Many weekends during the winter you’ll find us at one of these ski resorts, either as a day trip or a long weekend adventure. For this post we’ve set the cap as a five hour drive from Calgary as we think that’s a reasonable length for a long weekend ski trip to the mountains. It’s about as far as we recommend driving for skiing as you’re quite often driving through mountain roads and sometimes in sketchy winter driving conditions. Once you go beyond five hours you’re probably better off throwing the skis in the luggage bag and hopping on a plane.
Nakiska Ski Area
Distance from Calgary: 100km, 1 hour drive
Nakiska opened in 1986 in preparation for Calgary’s 1988 Winter Olympics. It is the closest ski resort to Calgary on this list. Admittedly, it is a bit lacking in terrain but it’s an excellent hill for beginners and has some really nice, wide open, groomed cruisers. The gladed area off the gold chair is a bit of a gem too, with widely spaced trees that are suitable for those learning to ski through the trees.
Nakiska is popular with families and a great place to go work on your carving. You can expect to see lots of kids, either in lessons or with their families lining up on the Silver chair. Because of their location Nakiska doesn’t get as much snow as others on the list so they have to make a lot of snow which can lead to icy conditions.
The Finish Line Lounge at Nakiska has surprisingly half-decent and well-priced food for a ski hill, so it’s worth stopping in for lunch or après. If you plan on staying in the Kananaskis area we recommend checking out the restaurants at the Delta. Woody’s Taphouse is great spot to stop for a pint and a view of Mount Kidd!
Nakiska makes an easy day trip from Calgary and it’s a great place to spend a day with family or work on your skills. While it is unlikely to please true powder hounds, it still features gorgeous Rocky Mountain views and it’s convenience from Calgary can’t be beat.
Distance from Calgary: 130km, 1 hour and 20 minute drive
If you live in Banff, this is the local’s option. Situated minutes from the Banff townsite this is a convenient option to do a couple laps before or after work if you live in the area (someday…). Those of us coming from Calgary have a bit more to trek with about an hour and a half drive to Norquay.
For a small resort, Norquay certainly has charm. The North American chair has some fun terrain that draws a lot of locals from Banff and Canmore, and it was even famously visited by Marilyn Monroe.

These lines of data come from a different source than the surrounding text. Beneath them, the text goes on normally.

/-- A halted context with and without a valid TRAP record, one beside a background that runs, a running one, and a counter with and without a latched high word. -/
theorem witness_TileRegisters :
    (∀ trap : Bool, let d := cx (fun c => { c with trap := if trap then 0x80000000 else 0 }) halted
     d.pageAnswers (.tile 0) = true ∧ d.isSpare 0 = false ∧ d.pageFenced (.tile 0) = false ∧ bit (1#32) 1 = false ∧ (d.tile 0).bg.run = false ∧
     bit (1#32) 0 = true ∧ (d.tile 0).sel = none ∧ (d.tile 0).fg.run = false ∧ bit (d.tile 0).fg.trap 31 = trap) ∧
    (let d := withCtx false true (some true) live
     (d.tile 0).sel = some true ∧ bit (3#32) 0 = true ∧ bit (3#32) 1 = true ∧ (d.tile 0).fg.run = false ∧ (d.tile 0).bg.run = true) ∧
    (live.pageAnswers (.tile 0) = true ∧ (live.tile 0).bg.run = false ∧ bit (0#32) 0 = false ∧ (live.tile 0).fg.run = true ∧ (live.tile 0).sel = some false) ∧
    live.latch.get? (latchKey .bar0 ((Page.tile 0).base + 0x150)) = none ∧
    ({ live with latch := live.latch.set (latchKey .bar0 ((Page.tile 0).base + 0x100)) 7 }).latch.get? (latchKey .bar0 ((Page.tile 0).base + 0x100)) = some 7 := by
  decide

def heldWrite : PoolWrite := { seq := 0, tile := 0, bg := false, addr := 0x40, bytes := [1], back := .none }
def poolRead : Dev :=
  cx (fun c => { c with pend := [.s 6], loads := [{ dest := .s 6, addr := 0x7C, shape := ⟨4, false⟩, pred := 0, lines := [1], data := ⟨[]⟩ }] })
    { live with poolOps := ⟨[(poolKey 0 1, [.window [(0, false, .s 6)], .write heldWrite])]⟩ }
def putItem (addr : Nat) (lc : Option Nat) : PutItem :=
  { src := 17, bg := false, glob := none, lcore := 0, row := 0, lpos := 0, addr := addr, bytes := [1, 2, 3, 4], lc := lc,
    spot := some (.spad 0 addr), status := 0, seq := 0 }
/-- Tile 0 with a landing window from 0 to the queue table and one write on its way to it. -/
def withPut (addr : Nat) (lc : Option Nat) : Dev :=
  { tl (fun x => { x with spad := x.spad.setWord 0x4FD0C 0x48000 }) live with puts := [putItem addr lc] }
def takesPut (d : Dev) : Option (PutItem × List PutItem) := takeAfter PutItem.before d.puts 0

/-- The last word of a line of the pool with a write held behind its window; the last word inside a landing window, counted and not, and the first
one outside of it; a halted and a running tile. -/
theorem witness_TileArrivals :
    (poolRead.coreUp = true ∧ poolRead.poolOps.cells = [(poolKey 0 1, [.window [(0, false, .s 6)], .write heldWrite])] ∧
     heldWrite.back = .none ∧ (poolRead.ctx 0 false).halting = none ∧ (poolRead.ctx 0 false).loads.length = 1 ∧
     (∀ l ∈ (poolRead.ctx 0 false).loads, l.dest = .s 6 ∧ l.lines = [1]) ∧ 64 * 1 ≤ 0x7C ∧ 0x7C + 4 ≤ 64 * 1 + 64) ∧
    (∀ lc : Bool, let p := putItem 0x47FFC (if lc then some 63 else none)
     let d := withPut 0x47FFC (if lc then some 63 else none)
     d.coreUp = true ∧ takesPut d = some (p, []) ∧ d.msgs = [] ∧ p.glob = none ∧ p.spot = some (.spad 0 p.addr) ∧ p.status = 0 ∧ d.isFenced (.tile 0) = false ∧ d.isFenced (.core 0) = false ∧
     p.addr + p.bytes.length = 0x48000 ∧ (d.tile 0).inWindow p.addr p.bytes.length = true ∧ (d.tile 0).lwatch.get? 63 = none) ∧
    (let d := tl (fun x => { x with spad := x.spad.setWord 0x4FD0C 0x47FFC }) (withPut 0x47FFC none)
     takesPut d = some (putItem 0x47FFC none, []) ∧ (d.tile 0).inWindow 0x47FFC 4 = false) ∧
    (live.mc.stage.full = true ∧ live.coreEnabled 0 = true ∧ (live.tile 0).fg.run = true ∧ (halted.tile 0).fg.run = false ∧
     (halted.tile 0).bg.run = false ∧ (∀ cls, halted.ingress.get? (ingressKey 0 cls) = none) ∧ 0x4FBFF + 1 ≤ 0x4FC00 ∧
     (0x480FC : Fin 0x50000).val = 0x48000 + 16 * 15 + 4 * (3 : Fin 4).val ∧ [1#8, 2, 3, 4].length = 4) := by decide

/-- LEN 1,024, one iteration (no LOOP): a stage of core 0, context 5, that copies 1 KiB of the core pool from byte 0 to byte 0x1000. -/
def copyProg : List DWord := [packFields 64 [(0, 1024), (60, 3)], 0]
def copyRun : StageRun :=
  { head := 5, iter := 0, off := 0, got := [], gotHole := false, units := 0, spoilt := false, tail := [], blocks := 0, scales := []
    slotHole := false, ringGone := none, ring := none, prog := copyProg
    taken := 0, age := 0, ending := none }
def copying (run : StageRun) : Dev :=
  let w (d : Dev) (k : Nat) (v : Word) : Dev := d.wr (ctxAddr 0 5 + 4 * k) v
  let d := w (w (w (w (w live 0 (packFields 32 [(0, 1), (1, 1), (3, 1)])) 1 0) 2 0x10000) 6 0x1000) 14 1
  let d := (d.setPreg (.stream 0) 0x108 0x40000).setPreg (.stream 0) 0x10C 0xF
  d.setRun 0 5 run
def copySeg : Segment :=
  { id := 0, core := 0, ctx := 5, iter := 0, off := 0, len := 1024, src := some 0, x := 0, redirected := false, spot := none, wtids := [],
    mesh := false, phase := .reading }

/-- The same stage before its start, its program at byte 0x2000 of the pool; s6 names it. -/
def startable : Dev :=
  let d := (({ copying copyRun with stages := ⟨[]⟩ }).wr (ctxAddr 0 5 + 56) 0).wr (ctxAddr 0 5 + 12) 0x2000
  cx (fun c => { c with s := c.s.set 6 5 })
    (d.modPool 0 fun m => m.writeBytes 0x2000 (copyProg.flatMap fun (w : DWord) => bytesLE 8 w.toNat))

/-- A context whose program copies 1 KiB may start; while the page is off it is refused with code 14, and an invalid one with code 1; and one
that runs is in state 1. -/
theorem witness_StreamStart :
    (st startable).ready 0 false ∧ (st startable).met 0 false [Need.poolStores] ∧ ((startable.ctx 0 false).rs 6).toNat % 1024 = 5 ∧
    (let d := startable.modTile 0 fun x => x.flushOf false
     d.startCode 0 5 = 0 ∧ d.ctxState 0 5 = 0 ∧ (off (.stream 0) d).startCode 0 5 = 14 ∧ d.startCode 0 6 = 1) ∧
    (st (copying copyRun)).ready 0 false ∧ ((copying copyRun).modTile 0 fun x => x.flushOf false).ctxState 0 5 = 1 := by
  refine ⟨?_, ?_, ?_, ?_, ?_, ?_⟩ <;> (try unfold State.ready) <;> (try unfold State.met) <;> decide

theorem witness_StreamSegments :
    (let d := copying copyRun
     let ds := d.desc 0 5
     let p := parseProg copyProg
     d.coreUp = true ∧ d.isFenced (.core 0) = false ∧ d.runningCtxs 0 = [5] ∧ d.stageRun 0 5 = some copyRun ∧
     p.isSome = true ∧ p.map (fun p => p.len) = some 1024 ∧ p.map (fun p => p.total) = some 1 ∧ (p.bind fun p => p.gath) = none ∧
     (p.bind fun p => p.pad) = none ∧ copyRun.ending = none ∧ ds.srcKind = 1 ∧ ds.dstKind = 1 ∧ ds.gate = false ∧ ds.res = 0 ∧
     d.regionOk 0 ds.regions false true 0 1024 = true ∧ copyRun.age < max 1 (fld (d.preg (.stream 0) 0x84) 0 16)) ∧
    (let d := { copying { copyRun with iter := 1 } with segs := [copySeg], segId := 1 }
     let ds := d.desc 0 5
     d.coreUp = true ∧ d.stageRun 0 5 = some { copyRun with iter := 1 } ∧ copySeg.phase = .reading ∧ d.outReqs = [] ∧ ds.converts = false ∧
     copyRun.got = [] ∧ copyRun.gotHole = false ∧ copyRun.units = 0 ∧ copyRun.spoilt = false ∧ copyRun.scales = [] ∧ copyRun.ending = none ∧ copySeg.off = 0 ∧
     d.mirQ = [] ∧ d.hasProducer 0 5 = false ∧ (d.loseSeg copySeg 255).inc = d.inc ∧
     (parseProg copyProg).map (fun p => p.len) = some copySeg.len ∧ d.poolOps.cells = [] ∧
     copySeg.len % 4 = 0 ∧ 0 < copySeg.len ∧ d.regionOk 0 ds.regions true true 0x1000 1024 = true) ∧
    (let d := copying { copyRun with iter := 1 }
     d.fc.armed = false ∧ d.hasSegs 0 5 = false ∧ (∀ j ∈ d.runningCtxs 0, j ≠ 5 → (d.desc 0 j).dstKind = 2 → (d.desc 0 j).next ≠ 5)) ∧
    live.pageAnswers (.stream 0) = true ∧ bit (1#32) 0 = true := by decide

Norquay runs a promotion called Toonie Days where Alberta residents can get a lift pass for only $2 and ski for less than a cup of coffee. And it gets better, they collect optional donations to various charities of their choosing, raising over $40,000 at the time of writing this article. Skiing is a ludicrously expensive sport so skiing for pocket change is something special. For non-residents it is still a good option for tourists as it’s so close to Banff and lift tickets can be bundled with ones for Lake Louise and Sunshine with the Ski Big Three pass. We’re not a huge fan of the food at the hill and would rather head to Banff where there are more options but some say that the restaurant is excellent and good value for your money. Supposedly there is a fancy French chef who cooks there on weekends but we’ve never tried it so you’ll have to check it out and decide for yourself!
Castle Mountain Resort
Distance from Calgary: 250km, 2 and a half hour drive
Castle Mountain is a hidden gem in Southern Alberta. A rare family-owned hill, what it lacks in infrastructure it makes up for in charm. There is seriously a lady that will not only scan your lift pass, but give you a hug before you get on the chair lift.

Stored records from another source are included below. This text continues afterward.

-- ==== Sys2Proof/WellFormed.lean ====
section
/-! DEFINITION. The checks that say a command's operands are in the ranges the manual gives them. -/

namespace Sys2Proof

/-- A signed 32-bit number. -/
def int32 (x : Int) : Bool := decide (-2147483648 ≤ x) && decide (x ≤ 2147483647)

/-- A number of `n` bits. -/
def natBits (n x : Nat) : Bool := decide (x < 2 ^ n)

/-- The results of the four sectors of a page: at most 4 corrections each (R153). -/
def sectorsWf (s : List (Option Nat)) : Bool :=
  decide (s.length = 4) && s.all (fun c => match c with | none => true | some n => decide (n ≤ 4))

/-- A page read: four sectors and 2,048 bytes (chapter 10). -/
def PageRead.wf (r : PageRead) : Bool := sectorsWf r.sectors && decide (r.data.length = 2048)

def ModeRecord.wf (m : ModeRecord) : Bool :=
  natBits 8 m.name && natBits 8 m.count && natBits 8 m.format && int32 m.rawMin && int32 m.rawMax &&
    int32 m.scaledMin && int32 m.scaledMax && natBits 8 m.unit && natBits 16 m.minInterval

/-- The ranges of the fields of an IDENTITY message (R18, R22). -/
def DeviceRecord.wf (d : DeviceRecord) : Bool :=
  natBits 16 d.typeNumber && natBits 32 d.serial && natBits 16 d.supplyDemand && d.modes.all ModeRecord.wf &&
    (match d.motor with
      | none => true
      | some m => natBits 16 m.cpr && natBits 16 m.maxSpeed && natBits 8 m.size)

/-- A device-line message: 0 to 240 body bytes (R22). -/
def LineMessage.wf (m : LineMessage) : Bool := decide (m.body.length ≤ 240)

/-- A device-line message whose kind has no body: NOT READY and ACK (R22). -/
def LineMessage.bare (m : LineMessage) : Bool := decide (m.body = [])

/-- A version record as R138 bounds it. -/
def VersionImage.wf (v : VersionImage) : Bool :=
  decide (1 ≤ v.number) && natBits 16 v.number && decide (1 ≤ v.length) && decide (v.length ≤ 8388608) &&
    decide (1 ≤ v.extents.length) && decide (v.extents.length ≤ 64) &&
    v.extents.all (fun e => decide (e.1 + e.2 ≤ 1024)) &&
    decide (v.length ≤ 131072 * (v.extents.map (·.2)).sum)

def CatRecord.wf : CatRecord → Bool
  | .commit n v => decide (128 ≤ n) && decide (n ≤ 1023) && v.wf
  | .delete n => decide (128 ≤ n) && decide (n ≤ 1023)
  | .redirect n t => decide (128 ≤ n) && decide (n ≤ 1023) && decide (t ≤ 1023)
  | .protect n _ => decide (128 ≤ n) && decide (n ≤ 1023)
  | .marksClear ns => ns.all (fun n => decide (128 ≤ n) && decide (n ≤ 1023))
  | .remap o n => decide (o ≤ 1023) && decide (n ≤ 1023)
  | .bad b => decide (b ≤ 1023)
  | .spareTaken b => decide (b ≤ 1023)

def EntryImage.wf (e : EntryImage) : Bool :=
  decide (128 ≤ e.number) && decide (e.number ≤ 1023) && natBits 16 e.lastVersion &&
    (match e.content with
      | .absent => true
      | .present v => v.wf
      | .aliasOf t => decide (t ≤ 1023))

/-- A ring block: at most 16 snapshot pages and 64 pages in all (R160). -/
def RingImage.wf (r : RingImage) : Bool :=
  (match r.sequence with | none => !r.complete | some n => natBits 32 n) && r.entries.all EntryImage.wf &&
    r.spares.all (fun b => decide (b ≤ 1023)) && r.bads.all (fun b => decide (b ≤ 1023)) &&
    decide (r.snapshotPages ≤ 16) && decide (r.snapshotPages + r.records.length ≤ 64) && r.records.all CatRecord.wf

/-- The well-formed commands. Commands not named carry operands of any value. -/
def Instr.wf : Instr → Bool
  | .memoryTest (.patternFault a e r) => natBits 32 a && natBits 32 e && natBits 32 r
  | .memoryTest (.addressFault a e r) => natBits 32 a && natBits 32 e && natBits 32 r
  | .flashIdentification (.notIdentified i) => natBits 32 i
  | .flashIdentification (.unreadable i b) => natBits 32 i && decide (b ≤ 1023)
  | .flashIdentification (.scanned bs) =>
    decide (bs.length = 1024) && bs.all (fun b => match b.count with | none => true | some n => natBits 32 n)
  | .factoryIndexRead (.index es) => es.all (fun e => decide (e.1 ≤ 127) && e.2.wf)
  | .factoryIndexRead (.unreadable p) => decide (p ≤ 63)
  | .factoryIndexRead (.checkFailed p) => decide (p ≤ 63)
  | .catalogueReplay ring => decide (ring.length = 8) && ring.all RingImage.wf
  | .overlength _ n => decide (n.toNat < 3) || decide (523 < n.toNat)
  | .frameReceived _ _ _ _ body _ => decide (body.length ≤ 520)
  | .deviceNotReady _ m => m.bare
  | .deviceAck _ m => m.bare
  | .deviceIdentity _ d m => d.wf && m.wf && decide (d.modes.length < m.body.length)
  | .deviceData _ mode vs m => natBits 8 mode && vs.all int32 && m.wf && decide (vs.length < m.body.length)
  | .watchFired _ slot => decide (slot ≤ 7)
  | .refillComplete r => r.wf
  | .pageReadComplete r => r.wf
  | .verifyComplete s => sectorsWf s
  | .supplyReading mv => natBits 16 mv
  | _ => true

end Sys2Proof
end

Castle has only a few lifts and while they do have names, they’re generally referred to by their colour. The green chair is the beginner area , the blue chair is your main lift with (you guessed it), nice blue runs, and the red chair takes you up to Castles famous chutes for some excellent black and double black skiing.

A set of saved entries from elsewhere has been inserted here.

/-- The number of periods of a TIME command's run part (R70). -/
def runPeriods (amount : Int) : Nat := ceilDiv amount.toNat 5

/-- Whether a kind is position-bounded. -/
def MoveKind.bounded : MoveKind → Bool
  | .degrees => true
  | .position => true
  | _ => false

/-! ### Starting a command (R62, R66) -/

/-- How a command comes to start. -/
inductive StartFrom where
  | request
  | afterDone
  | afterStall
  deriving DecidableEq, Repr

/-- The starting v, p_ref and integral of R66, and whether the row keeps the integral (and with it the previous u,
R72) or sets it to 0. -/
structure StartRefs where
  v : Int
  pRef : Int
  integral : Int
  prevU : Int
  deriving DecidableEq, Repr

/-- A row of R66 that starts from rest at the present position with integral 0. -/
def Motor.fromRest (m : Motor) : StartRefs := ⟨0, m.position * 1000, 0, 0⟩

/-- The row of R66 that the channel is in at a command's start. -/
def startRefs (m : Motor) (origin : StartFrom) (vmax : Int) : StartRefs :=
  match origin with
  | .afterDone => ⟨0, m.profile.pRef, m.integral, m.profile.prevU⟩
  | .afterStall => m.fromRest
  | .request =>
    match m.state with
    | .free => m.fromRest
    | .braked => m.fromRest
    | .holding => ⟨0, (m.holdTarget.getD m.position) * 1000, m.integral, m.profile.prevU⟩
    | .running =>
      match m.active with
      | some { kind := .duty, .. } => ⟨clamp (-vmax) vmax m.speed, m.position * 1000, 0, 0⟩
      | _ => ⟨m.profile.v, m.profile.pRef, m.integral, m.profile.prevU⟩

/-- The target of R62 for a command that starts with reference `pRef`. A SPEED or TIME command, to which R62 gives none,
has 0: DESIGN CHOICE, notes/assumptions/78. -/
def targetOf (part : MotorPart) (c : Command) (pRef : Int) : Int :=
  match c.kind with
  | .degrees =>
    clamp (-maxCounts) maxCounts (towardZero pRef 1000 + distanceOf part c.amount * (leadSpeed c).sign)
  | .position => distanceOf part c.amount
  | _ => 0

/-- The direction of travel d of R62. Where target × 1,000 equals p_ref there is no sign and no travel; the model has +1.
DESIGN CHOICE, notes/assumptions/54. -/
def directionOf (c : Command) (target pRef v : Int) : Int :=
  match c.kind with
  | .degrees => if target * 1000 < pRef then -1 else 1
  | .position => if target * 1000 < pRef then -1 else 1
  | .speed => if leadSpeed c = 0 then (if v < 0 then -1 else 1) else (leadSpeed c).sign
  | .time => (leadSpeed c).sign
  | .duty => 1

/-- A command with no travel (R46, R67). -/
def noTravel (c : Command) (target pRef position tol : Int) : Bool :=
  match c.kind with
  | .degrees => decide (target * 1000 = pRef) || decide (c.amount = 0)
  | .position => decide (target * 1000 = pRef) || decide (((target - position).natAbs : Int) ≤ tol)
  | _ => false

/-- The phase that the first profile step gives (R66). -/
def firstPhase (c : Command) (q : Profile) : Phase :=
  if c.kind.bounded then q.boundedAdvance.phase
  else if decide (c.kind = .time) && decide (runPeriods c.amount < 1) then .decel
  else q.speedAdvance.phase

/-- The profile of an encoder command at its start (R62, R66, R67). -/
def startProfile (part : MotorPart) (c : Command) (position : Int) (refs : StartRefs) : Profile :=
  let vmax := vMaxOf part
  let target := targetOf part c refs.pRef
  let q : Profile :=
    { v := refs.v, pRef := refs.pRef, dv := rampStep vmax c.ramp
      vt := towardZero ((leadSpeed c).natAbs * vmax) 100
      vmax := vmax, tol := tolOf part, target := target, d := directionOf c target refs.pRef refs.v
      elapsed := 0, inTol := 0, settleTimer := 0, settling := false, rampDown := false
      phase := .settle, start := refs.pRef, prevU := refs.prevU }
  if noTravel c target refs.pRef position (tolOf part) then
    { q with pRef := target * 1000, v := 0, settling := true, phase := .settle }
  else { q with phase := firstPhase c q }

/-- The channel with an encoder command active on it from this moment (R66). -/
def Motor.startEncoder (m : Motor) (part : MotorPart) (c : Command) (origin : StartFrom) : Motor :=
  let refs := startRefs m origin (vMaxOf part)
  { m with state := .running, active := some c, profile := startProfile part c m.position refs, integral := refs.integral,
           stallTimer := 0, holdTarget := none }

/-- The channel with a DUTY command active on it (R66, R74). The fields of its profile that no rule names, Δv and the target
among them, are as at attach: DESIGN CHOICE, notes/assumptions/78. -/
def Motor.startDuty (m : Motor) (c : Command) : Motor :=
  { m with state := .running, active := some c, integral := 0, stallTimer := 0, holdTarget := none,
           profile := { Profile.reset with pRef := m.position * 1000, phase := .duty } }

/-- The follower's channel at the start of a pair command: its own reference by R66, kept as start_f (R76), and the
lead's phase. Where the lead has no travel it is in SETTLE from the start, and the follower's target is its own starting
reference / 1,000 toward zero, on which p_ref stands with v 0. DESIGN CHOICE, notes/assumptions/53. -/
def Motor.startFollower (m : Motor) (part : MotorPart) (origin : StartFrom) (lead : Profile) : Motor :=
  let refs := startRefs m origin (vMaxOf part)
  let target := towardZero refs.pRef 1000
  { m with state := .running, active := none, integral := refs.integral, stallTimer := 0, holdTarget := none,
           profile := { lead with
             v := if lead.settling then 0 else refs.v
             pRef := if lead.settling then target * 1000 else refs.pRef
             target := target, start := refs.pRef
             prevU := refs.prevU } }

/-- A command becomes active on the channel of port `p`; a pair command on both ports of its pair (R66, R76). -/
def State.startCommand (s : State) (p : Port) (c : Command) (origin : StartFrom) : State :=
  match s.motorPart p, c.pair.bind s.pair with
  | some part, some q =>
    let lp := leadPort c q
    let fp := followPort c q
    let lead := (s.motor lp).startEncoder part c origin
    let follower := (s.motor fp).startFollower part origin lead.profile
    let s1 := (s.setMotor lp lead).setMotor fp follower
    (s1.setMotor q.second { s1.motor q.second with active := none }).setMotor q.first
      { s1.motor q.first with active := some c }
  | some part, none =>
    if c.kind = .duty then s.setMotor p ((s.motor p).startDuty c)
    else s.setMotor p ((s.motor p).startEncoder part c origin)
  | none, _ => s.setMotor p ((s.motor p).startDuty c)

/-! ### Ending commands (R43, R49, R50) -/

/-- The channel in FREE or BRAKED (R42, R50, R66, R72). The previous u becomes 0 here, so that a HALT with HOLD finds it
0: R72 gives it a value at a start alone. DESIGN CHOICE, notes/assumptions/42. -/
def Motor.rest (m : Motor) (st : ChanState) : Motor :=
  { m with state := st, duty := 0, active := none, integral := 0, stallTimer := 0, holdTarget := none
           profile := { m.profile with
             v := 0, pRef := m.position * 1000, settling := false, rampDown := false, phase := .idle, prevU := 0 } }

/-- The channel in HOLDING at `target` (R50). -/
def Motor.hold (m : Motor) (target : Int) : Motor :=
  { m with state := .holding, active := none, stallTimer := 0, holdTarget := some target
           profile := { m.profile with v := 0, pRef := target * 1000, settling := false, rampDown := false, phase := .hold } }

/-- The channel in the state an end action names (R50); a HOLD holds at `target`. -/
def Motor.enter (m : Motor) (e : EndAction) (target : Int) : Motor :=
  match e with
  | .coast => m.rest .free
  | .brake => m.rest .braked
  | .hold => m.hold target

Castle has some excellent terrain, the chutes will be enjoyed by any strong skier. This area is infamous for it’s wind so dress warm with lots of layers. Depending how the wind blows you can either have an amazing day or a day best spent in the T-Bar pub. Some days the wind blows all the snow off the mountain making for frustrating, icy ACL-tear-inducing skiing. The red chair (and the best terrain) can be closed for days at a time if the wind is blowing especially hard.
But on the days when the wind is blowing just right, it sifts the snow so that it covers the tracks made in front of you, which makes for endless dry powder skiing. On those special days, the combination of Castle Mountain’s incredible terrain and great conditions align for some epic skiing.
Speaking of the T-bar pub, ski pubs don’t get much more authentic than this. The walls are lined with old trail signs, the roof is covered with old skis, it has exactly the ambiance you would hope for from a ski hill pub.
Kicking Horse Mountain Resort
Distance from Calgary: 275km, 3 hour drive
Kicking Horse Mountain Resort is located 14km outside of the town of Golden, British Columbia, and is just over a 3 hour drive from Calgary. Kicking Horse has a reputation for gnarly, steep terrain and is favoured among strong skiiers. You often have to hike for your line, but on a good snow day it has some fun terrain.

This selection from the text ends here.